72-hour epidural infusion of 0.125% levobupivacaine following total knee replacement: a prospective, randomized, controlled, multicenter evaluation

Background and aim of the work: To evaluate the efficacy in terms of pain relief and degree of motor impairment of a continuous epidural infusion of 0.125% levobupivacaine in patients undergoing total knee replacement surgery. Methods: 186 patients receiving effective epidural analgesia with 0.125% levobupivacaine during the first 24 hours after surgery were randomly allocated to receive postoperative analgesia for the following 48 hours consisting in either a continued epidural infusion of 0.125% levobupivacaine (Levobupivacaine group, n = 96), or IV PCA morphine only (Morphine PCA group, n = 90).

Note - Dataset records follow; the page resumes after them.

/-- Credits of a frame (R420, R424): W credits, Q credits. -/
def FrameOp.credits (o : FrameOp) : Nat × Nat :=
  match o with
  | .append _ _ => ((o.len + 4095) / 4096, 0)
  | .close _ _ _ => ((o.len + 4095) / 4096, 0)
  | .stripWrite _ _ => ((o.len + 4095) / 4096, 0)
  | .sectorRead _ _ => (0, 1)
  | .drop => (0, 1)
  | .discard _ => (0, 1)
  | .idxQuery _ _ => (0, 1)
  | .idxOp _ _ _ _ _ _ => (0, 1)
  | .health => (0, 1)
  | .ledgerGet _ => (0, 1)
  | .bufferList _ => (0, 1)
  | .bufferRead => (0, 1)
  | .hello _ => (0, 0)
  | .linkAck => (0, 0)
  | .nak _ => (0, 0)
  | .credit _ _ => (0, 0)
  | .mark _ _ _ => (0, 0)
  | .hbRelay _ _ => (0, 0)
  | .renew _ => (0, 0)
  | .claim _ => (0, 0)
  | .release _ => (0, 0)
  | .ack _ => (0, 0)
  | .done _ => (0, 0)
  | .reply _ _ _ _ => (0, 0)
  | .raw b =>
    let op := num b 0 1
    if op = 0x20 ∨ op = 0x21 ∨ op = 0x22 then ((b.length - 48 + 4095) / 4096, 0)
    else if 0x30 ≤ op ∧ op ≤ 0x53 then (0, 1) else (0, 0)

/-- The control frames of which a head sends at most 16 per epoch (R424). -/
def FrameOp.control : FrameOp → Bool
  | .mark _ _ _ => true
  | .hbRelay _ _ => true
  | .renew _ => true
  | .claim _ => true
  | .release _ => true
  | _ => false

/-- A frame that takes a tag: a write in the sense of R422. -/
def Frame.tagged (f : Frame) : Bool := f.tag.cls != .none

/-- Tag of untagged frames. -/
def noTag : Tag := ⟨.none, 255, 0, 0⟩

/-- A head whose replay-compatibility identifier differs from the serving peer's: it sends nothing to shelves (R58). -/
def State.barred (s : State) : Bool := s.isHead && s.boot.holds.contains AL_EPOCH_REPLAY_ID

/-- Every frame leaves here, with its LSN and the acknowledgement it carries (R419, R423); a barred head sends none. -/
def State.putFrame (s : State) (p lsn ack : Nat) (f : Frame) : State := if s.barred then s else s.emit (.frame p lsn ack f)

/-- Put a frame on a port: the next LSN, a place in the replay buffer, its credits (R419, R423, R424). -/
def State.txFrame (s : State) (p : Nat) (f : Frame) : State :=
  let q := s.portOf p
  let c := f.op.credits
  let q1 := { q with
    txLsn := q.txLsn + 1
    replay := q.replay ++ [(q.txLsn, f)]
    w := if s.isHead then q.w - c.1 else q.w
    q := if s.isHead then q.q - c.2 else q.q
    control := q.control + b2n f.op.control }
  (s.setPort p q1).putFrame p q.txLsn q.rxLsn f

/-- Put a frame that is not numbered or kept: HELLO, LINK_ACK, NAK. -/
def State.txBare (s : State) (p : Nat) (o : FrameOp) : State :=
  let q := s.portOf p
  s.putFrame p q.txLsn q.rxLsn ⟨noTag, false, false, 0, 0, o⟩

/-- Bytes of a stream at a site that are not yet on flash, as this head counts them (R229). -/
def State.budgetUsed (s : State) (site stream : Nat) : Nat :=
  (s.head.sent.filter (fun e => e.site == site && e.frame.tag.stream == stream && e.frame.tagged)).foldl (fun a e => a + e.bytes) 0

/-- The half of the budget that one stream may hold at a shelf (R229). -/
def State.budgetHalf (s : State) : Nat := s.p p_shelf_pls_budget_mib * 1048576 / 2

/-- Sectors an item of `len` payload bytes takes in the power-safe buffer (R449). -/
def itemSectors (len : Nat) : Nat := (64 + len + 4095) / 4096

/-- Bytes a tagged write counts against the budget (R229): those of the buffer item it becomes, whole sectors (R449). DROP, DISCARD and an
index operation become none. -/
def budgetBytes (o : FrameOp) : Nat :=
  match o with
  | .append _ _ => 4096 * itemSectors o.len
  | .close _ _ _ => 4096 * itemSectors o.len
  | .stripWrite _ _ => 4096 * itemSectors o.len
  | _ => 0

An independent observer recorded the average amount of morphine required per hour following randomisation, pain intensity, degree of motor blockade and occurrence of side effects. Results: Median (range) hourly morphine consumption during the study period was 0.21 (0.00-4.65) mg/hr in the Levobupivacaine group and 0.43 (0.04-4.65) mg/hr in the Morphine PCA group (P = 0.005). The quality of pain relief was adequate (VAS < 30 mm) in both groups, but patients in the Levobupivacaine group showed lower VAS values during motion than patients in the Morphine PCA group (P = 0.001). No differences in the proportion of patients with clinically relevant motor block (Bromage’s score 3 1) were reported between the two groups. Conclusions: Continuing the epidural infusion of a concentration of levobupivacaine as low as 0.125% improves pain relief with a 50% reduction of hourly morphine consumption after total knee replacement even during the second and third postoperative days, and does not result in a gross impairment of motor function.